Induction of the epibranchial placodes

http://dev.biologists.org/content/126/5/895.abstract

"The cranial sensory ganglia, in contrast to those of the trunk, have a dual embryonic origin arising from both neurogenic placodes and neural crest. Neurogenic placodes are focal thickenings of ectoderm, found exclusively in the head of vertebrate embryos. These structures can be split into two groups based on the positions that they occupy within the embryo, dorsolateral and epibranchial. The dorsolateral placodes develop alongside the central nervous system, while the epibranchial placodes are located close to the top of the clefts between the branchial arches. Importantly, previous studies have shown that the neurogenic placodes form under the influence of the surrounding cranial tissues. In this paper, we have analysed the nature of the inductive signal underlying the formation of the epibranchial placodes.

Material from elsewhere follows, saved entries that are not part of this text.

-- ==== Sys2Proof/Laws/Kept/Compose.lean ====
section
/-! SUPPORT. What `Machine/Compose.lean` defines keeps the byte memories in their canonical form. -/

set_option linter.unusedVariables false

namespace Sys2Proof

open Machine

theorem kept_endLingers {a0 a1} (h1a : State.memOk a1) : State.memOk (endLingers a0 a1) := by
  unfold endLingers
  exact foldl_mem h1a (fun _ _ h0 => kept_trimPool (kept_updBuf h0))

theorem kept_unhold {a0 a1 a2} (h2a : State.memOk a2) : State.memOk (unhold a0 a1 a2) := by
  unfold unhold
  exact kept_trimPool (kept_updBuf h2a)

theorem kept_finishOutRelease {a0 a1} (h1a : State.memOk a1) : State.memOk (finishOutRelease a0 a1) := by
  unfold finishOutRelease
  extract_lets -merge -underBinder +onlyGivenNames x0
  try clear_value x0
  extract_lets -merge -underBinder +onlyGivenNames x1
  have h2 : State.memOk (x1) := by
    unfold x1
    refine kept_endLingers ?_
    refine foldl_mem ?_ ?_
    · assumption
    · intro y3 y4 h5
      refine kept_unhold ?_
      assumption
  try clear_value x1
  extract_lets -merge -underBinder +onlyGivenNames x6
  have h7 : State.memOk (x6) := by
    unfold x6
    refine kept_dropLoad ?_
    refine kept_dropWork ?_
    assumption
  try clear_value x6
  extract_lets -merge -underBinder +onlyGivenNames x8
  have h9 : State.memOk (x8) := by
    unfold x8
    refine ite_mem (fun _ => ?_) (fun _ => ?_)
    · refine kept_removeSource ?_
      assumption
    · assumption
  try clear_value x8
  extract_lets -merge -underBinder +onlyGivenNames x10
  have h11 : State.memOk (x10) := by
    unfold x10
    refine foldl_mem ?_ ?_
    · assumption
    · intro y12 y13 h14
      refine kept_complete ?_
      assumption
  try clear_value x10
  extract_lets -merge -underBinder +onlyGivenNames x15
  have h16 : State.memOk (x15) := by
    unfold x15
    refine kept_releaseId ?_
    refine kept_setOutput ?_
    assumption
  try clear_value x15
  split
  · refine kept_complete ?_
    assumption
  · assumption

theorem kept_settleNext {a0 a1} (h1a : State.memOk a1) : State.memOk (settleNext a0 a1) := by
  unfold settleNext
  exact ite_mem (fun _ => h1a) (fun _ => kept_setOutput h1a)

theorem kept_outAdd {a0 a1 a2 a3 a4} (h4a : State.memOk a4) : State.memOk (outAdd a0 a1 a2 a3 a4) := by
  unfold outAdd
  exact kept_addWork (kept_addLoad (kept_setOutput (kept_allocId (by
    split
    · exact kept_addSource h4a
    · exact h4a))))

theorem kept_outAdmit {a0 a1} (h1a : State.memOk a1) : State.memOk (outAdmit a0 a1).1 := by
  unfold outAdmit
  exact ite_fst_mem (fun _ => kept_answer h1a) (fun _ => (by
    split
    · exact ite_fst_mem (fun _ => kept_answer h1a) (fun _ => (by
        split
        · exact kept_answer h1a
        · exact kept_answer (kept_outAdd h1a)))
    · exact kept_answer h1a))

theorem kept_outCreateBody {a0 a1} (h1a : State.memOk a1) : State.memOk (outCreateBody a0 a1).1 := by
  unfold outCreateBody
  exact ite_fst_mem (fun _ => kept_answer h1a) (fun _ => ite_fst_mem (fun _ => kept_answer h1a) (fun _ => ite_fst_mem (fun _ => kept_answer (kept_partControl h1a)) (fun _ => (by
    split
    · exact kept_queueRefused h1a
    · exact kept_outAdmit h1a))))

theorem kept_execVidOutCreate {a0 a1} (h1a : State.memOk a1) : ∀ t, execVidOutCreate a0 a1 = .next t → State.memOk t := by
  unfold execVidOutCreate
  exact kept_onWf (kept_command (fun _ _ h0 => kept_strictly (fun _ _ h1 => kept_outCreateBody h1) h0) h1a)

theorem kept_cocoonRefused {a0 a1 a2} (h2a : State.memOk a2) : State.memOk (cocoonRefused a0 a1 a2).1 := by
  unfold cocoonRefused
  exact kept_answer (kept_recordBy h2a)

theorem kept_withOut {a0 a1 a2 a3} (h2a : State.memOk a2) (h3a : ∀ z0, State.memOk (a3 z0).1) : State.memOk (withOut a0 a1 a2 a3).1 := by
  unfold withOut
  exact ite_fst_mem (fun _ => kept_viaWing (h3a _)) (fun _ => kept_answer h2a)

theorem kept_staleCell {a0 a1} (h1a : State.memOk a1) : State.memOk (staleCell a0 a1) := by
  unfold staleCell
  split
  · exact kept_count h1a
  · exact h1a

theorem kept_staleLayer {a0 a1 a2} (h2a : State.memOk a2) : State.memOk (staleLayer a0 a1 a2) := by
  unfold staleLayer
  exact ite_mem (fun _ => kept_staleCell h2a) (fun _ => (by
    split
    · exact kept_staleCell h2a
    · exact kept_staleCell h2a))

theorem kept_outLayerBody {a0 a1} (h1a : State.memOk a1) : State.memOk (outLayerBody a0 a1).1 := by
  unfold outLayerBody
  extract_lets -merge -underBinder +onlyGivenNames x0
  try clear_value x0
  extract_lets -merge -underBinder +onlyGivenNames x1
  try clear_value x1
  split
  · refine kept_cocoonRefused ?_
    assumption
  · refine kept_withOut ?_ ?_
    · assumption
    · intro y2
      extract_lets -merge -underBinder +onlyGivenNames x3
      try clear_value x3
      extract_lets -merge -underBinder +onlyGivenNames x4
      try clear_value x4
      extract_lets -merge -underBinder +onlyGivenNames x5
      try clear_value x5
      extract_lets -merge -underBinder +onlyGivenNames x6
      try clear_value x6
      split
      · refine kept_answer ?_
        refine ite_mem (fun _ => ?_) (fun _ => ?_)
        · refine kept_staleLayer ?_
          assumption
        · assumption
      · refine kept_answer ?_
        refine kept_setOutput ?_
        assumption

theorem kept_execVidOutLayer {a0 a1} (h1a : State.memOk a1) : ∀ t, execVidOutLayer a0 a1 = .next t → State.memOk t := by
  unfold execVidOutLayer
  exact kept_onWf (kept_command (fun _ _ h0 => kept_strictly (fun _ _ h1 => kept_outLayerBody h1) h0) h1a)

theorem kept_outMatrixBody {a0 a1} (h1a : State.memOk a1) : State.memOk (outMatrixBody a0 a1).1 := by
  unfold outMatrixBody
  exact ite_fst_mem (fun _ => kept_cocoonRefused h1a) (fun _ => kept_withOut h1a (fun _ => ite_fst_mem (fun _ => kept_answer h1a) (fun _ => kept_answer (kept_setOutput h1a))))

theorem kept_execVidOutMatrix {a0 a1} (h1a : State.memOk a1) : ∀ t, execVidOutMatrix a0 a1 = .next t → State.memOk t := by
  unfold execVidOutMatrix
  exact kept_onWf (kept_command (fun _ _ h0 => kept_strictly (fun _ _ h1 => kept_outMatrixBody h1) h0) h1a)

theorem kept_outCommitBody {a0 a1} (h1a : State.memOk a1) : State.memOk (outCommitBody a0 a1).1 := by
  unfold outCommitBody
  exact ite_fst_mem (fun _ => kept_cocoonRefused h1a) (fun _ => kept_withOut h1a (fun _ => ite_fst_mem (fun _ => kept_answer h1a) (fun _ => ite_fst_mem (fun _ => kept_answer h1a) (fun _ => mk_fst_mem (kept_setOutput h1a)))))

theorem kept_execVidOutCommit {a0 a1} (h1a : State.memOk a1) : ∀ t, execVidOutCommit a0 a1 = .next t → State.memOk t := by
  unfold execVidOutCommit
  exact kept_onWf (kept_command (fun _ _ h0 => kept_strictly (fun _ _ h1 => kept_outCommitBody h1) h0) h1a)

theorem kept_outReadBody {a0 a1} (h1a : State.memOk a1) : State.memOk (outReadBody a0 a1).1 := by
  unfold outReadBody
  exact kept_withOut h1a (fun _ => kept_answer (ite_mem (fun _ => kept_updOutput (kept_hostPut h1a)) (fun _ => kept_hostPut h1a)))

theorem kept_execVidOutRead {a0 a1} (h1a : State.memOk a1) : ∀ t, execVidOutRead a0 a1 = .next t → State.memOk t := by
  unfold execVidOutRead
  exact kept_onWf (kept_command (fun _ _ h0 => kept_strictly (fun _ _ h1 => kept_outReadBody h1) h0) h1a)

theorem kept_outReleaseBody {a0 a1} (h1a : State.memOk a1) : State.memOk (outReleaseBody a0 a1).1 := by
  unfold outReleaseBody
  exact kept_withOut h1a (fun _ => ite_fst_mem (fun _ => kept_answer h1a) (fun _ => ite_fst_mem (fun _ => kept_answer h1a) (fun _ => ite_fst_mem (fun _ => mk_fst_mem (kept_setOutput h1a)) (fun _ => mk_fst_mem (kept_finishOutRelease (kept_setOutput h1a))))))

theorem kept_execVidOutRelease {a0 a1} (h1a : State.memOk a1) : ∀ t, execVidOutRelease a0 a1 = .next t → State.memOk t := by
  unfold execVidOutRelease
  exact kept_onWf (kept_command (fun _ _ h0 => kept_strictly (fun _ _ h1 => kept_outReleaseBody h1) h0) h1a)

theorem kept_completeCommits {a0 a1 a2} (h2a : State.memOk a2) : State.memOk (completeCommits a0 a1 a2) := by
  unfold completeCommits
  exact foldl_mem (kept_setOutput h2a) (fun _ _ h0 => kept_complete h0)

theorem kept_outCount {a0 a1 a2 a3} (h3a : State.memOk a3) : State.memOk (outCount a0 a1 a2 a3) := by
  unfold outCount
  exact ite_mem (fun _ => h3a) (fun _ => kept_updOutput h3a)

theorem kept_outRecord {a0 a1 a2} (h2a : State.memOk a2) : State.memOk (outRecord a0 a1 a2) := by
  unfold outRecord
  exact ite_mem (fun _ => ite_mem (fun _ => kept_devicePush h2a) (fun _ => kept_updOutput (kept_devicePush h2a))) (fun _ => h2a)

theorem kept_latchLayers {a0 a1 a2 a3} (h3a : State.memOk a3) : State.memOk (latchLayers a0 a1 a2 a3).2 := by
  simp only [latchLayers]
  refine foldl_snd_mem h3a (fun b x hb => ?_)
  split
  · exact hb
  · exact kept_setBuf hb

theorem kept_beginFrame {a0 a1 a2} (h2a : State.memOk a2) : State.memOk (beginFrame a0 a1 a2) := by
  unfold beginFrame
  exact kept_completeCommits (kept_updOutput h2a)

theorem kept_composedBoundary {a0 a1 a2} (h2a : State.memOk a2) : State.memOk (composedBoundary a0 a1 a2) := by
  unfold composedBoundary
  extract_lets -merge -underBinder +onlyGivenNames x0
  have h1 : State.memOk (x0) := by
    unfold x0
    split
    · extract_lets -merge -underBinder +onlyGivenNames x2
      try clear_value x2
      extract_lets -merge -underBinder +onlyGivenNames x3
      have h4 : State.memOk (x3) := by
        unfold x3
        refine foldl_mem ?_ ?_
        · assumption
        · intro y5 y6 h7
          refine kept_unhold ?_
          assumption
      try clear_value x3
      extract_lets -merge -underBinder +onlyGivenNames x8
      have h9 : State.memOk (x8) := by
        unfold x8
        refine kept_outRecord ?_
        refine kept_outCount ?_
        refine kept_updOutput ?_
        assumption
      try clear_value x8
      refine kept_veNoInput ?_
      assumption
    · assumption
  try clear_value x0
  extract_lets -merge -underBinder +onlyGivenNames x10
  have h11 : State.memOk (x10) := by
    unfold x10
    refine kept_updOutput ?_
    assumption
  try clear_value x10
  extract_lets -merge -underBinder +onlyGivenNames x12
  try clear_value x12
  extract_lets -merge -underBinder +onlyGivenNames x13
  have h14 : State.memOk (x13).2 := by
    unfold x13
    refine kept_latchLayers ?_
    assumption
  try clear_value x13
  extract_lets -merge -underBinder +onlyGivenNames x15
  try clear_value x15
  extract_lets -merge -underBinder +onlyGivenNames x16
  try clear_value x16
  extract_lets -merge -underBinder +onlyGivenNames x17
  have h18 : State.memOk (x17) := by
    unfold x17
    refine kept_endLingers ?_
    refine kept_updOutput ?_
    assumption
  try clear_value x17
  refine ite_mem (fun _ => ?_) (fun _ => ?_)
  · refine kept_updOutput ?_
    assumption
  · refine kept_beginFrame ?_
    assumption

theorem kept_endHold {a0 a1 a2} (h2a : State.memOk a2) : State.memOk (endHold a0 a1 a2) := by
  unfold endHold
  exact ite_mem (fun _ => kept_updBuf h2a) (fun _ => kept_unhold h2a)

theorem kept_endFrame {a0 a1 a2} (h2a : State.memOk a2) : State.memOk (endFrame a0 a1 a2) := by
  unfold endFrame
  exact ite_mem (fun _ => kept_finishOutRelease (kept_updOutput (foldl_mem (kept_outRecord (kept_outCount (kept_outCount h2a))) (fun _ _ h0 => ite_mem (fun _ => kept_unhold h0) (fun _ => kept_endHold h0))))) (fun _ => (by
    split
    · exact kept_beginFrame (kept_updOutput (foldl_mem (kept_outRecord (kept_outCount (kept_outCount h2a))) (fun _ _ h0 => ite_mem (fun _ => kept_unhold h0) (fun _ => kept_endHold h0))))
    · exact kept_updOutput (foldl_mem (kept_outRecord (kept_outCount (kept_outCount h2a))) (fun _ _ h0 => ite_mem (fun _ => kept_unhold h0) (fun _ => kept_endHold h0)))))

theorem kept_bandHandoffDo {a0 a1} (h1a : State.memOk a1) : State.memOk (bandHandoffDo a0 a1) := by
  unfold bandHandoffDo
  extract_lets -merge -underBinder +onlyGivenNames x0
  try clear_value x0
  split
  · assumption
  · refine ite_mem (fun _ => ?_) (fun _ => ?_)
    · assumption
    · extract_lets -merge -underBinder +onlyGivenNames x1
      try clear_value x1
      extract_lets -merge -underBinder +onlyGivenNames x2
      try clear_value x2
      extract_lets -merge -underBinder +onlyGivenNames x3
      try clear_value x3
      extract_lets -merge -underBinder +onlyGivenNames x4
      try clear_value x4
      extract_lets -merge -underBinder +onlyGivenNames x5
      have h6 : State.memOk (x5) := by
        unfold x5
        refine kept_count ?_
        assumption
      try clear_value x5
      extract_lets -merge -underBinder +onlyGivenNames x7
      have h8 : State.memOk (x7) := by
        unfold x7
        refine ite_mem (fun _ => ?_) (fun _ => ?_)
        · refine kept_count ?_
          assumption
        · assumption
      try clear_value x7
      extract_lets -merge -underBinder +onlyGivenNames x9
      have h10 : State.memOk (x9) := by
        unfold x9
        refine ite_mem (fun _ => ?_) (fun _ => ?_)
        · refine kept_count ?_
          assumption
        · assumption
      try clear_value x9
      extract_lets -merge -underBinder +onlyGivenNames x11
      have h12 : State.memOk (x11) := by
        unfold x11
        refine foldl_mem ?_ ?_
        · assumption
        · intro y13 y14 h15
          refine kept_veArrive ?_
          assumption
      try clear_value x11
      extract_lets -merge -underBinder +onlyGivenNames x16
      try clear_value x16
      refine ite_mem (fun _ => ?_) (fun _ => ?_)
      · refine kept_endFrame ?_
        assumption
      · refine kept_updOutput ?_
        assumption

theorem kept_execPxBandHandoff {a0 a1} (h1a : State.memOk a1) : ∀ t, execPxBandHandoff a0 a1 = .next t → State.memOk t := by
  unfold execPxBandHandoff
  exact kept_onWf (kept_bandHandoffDo h1a)

theorem kept_waitExpireDo {a0 a1 a2} (h2a : State.memOk a2) : State.memOk (waitExpireDo a0 a1 a2) := by
  unfold waitExpireDo
  extract_lets -merge -underBinder +onlyGivenNames x0
  try clear_value x0
  split
  · assumption
  · extract_lets -merge -underBinder +onlyGivenNames x1
    try clear_value x1
    refine ite_mem (fun _ => ?_) (fun _ => ?_)
    · assumption
    · extract_lets -merge -underBinder +onlyGivenNames x2
      try clear_value x2
      refine ite_mem (fun _ => ?_) (fun _ => ?_)
      · assumption
      · refine kept_count ?_
        refine kept_updOutput ?_
        assumption

theorem kept_execInputWaitExpire {a0 a1 a2} (h2a : State.memOk a2) : ∀ t, execInputWaitExpire a0 a1 a2 = .next t → State.memOk t := by
  unfold execInputWaitExpire
  exact kept_onWf (kept_waitExpireDo h2a)

end Sys2Proof
end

We find that epibranchial placodes do not require neural crest for their induction, but rather that it is the pharyngeal endoderm that is the source of the inductive signal. We also find that, while cranial ectoderm is competent to respond to this inductive signal, trunk ectoderm is not. We have further identified the signalling molecule Bmp7 as the mediator of this inductive interaction. This molecule is expressed in a manner consistent with it playing such a role and, when added to ectoderm explants, it will promote the formation of epibranchial neuronal cells. Moreover, the Bmp7 antagonist follstatin will block the ability of pharyngeal endoderm to induce placodal neuronal cells, demonstrating that Bmp7 is required for this inductive interaction. This work answers the long standing question regarding the induction of the epibranchial placodes, and represents the first elucidation of an inductive mechanism, and a molecular effector, underlying the formation of any primary sensory neurons in higher vertebrates."

• dorsolateral placodes - develop alongside the central nervous system
• epibranchial placodes - located close to the top of the clefts between the branchial arches.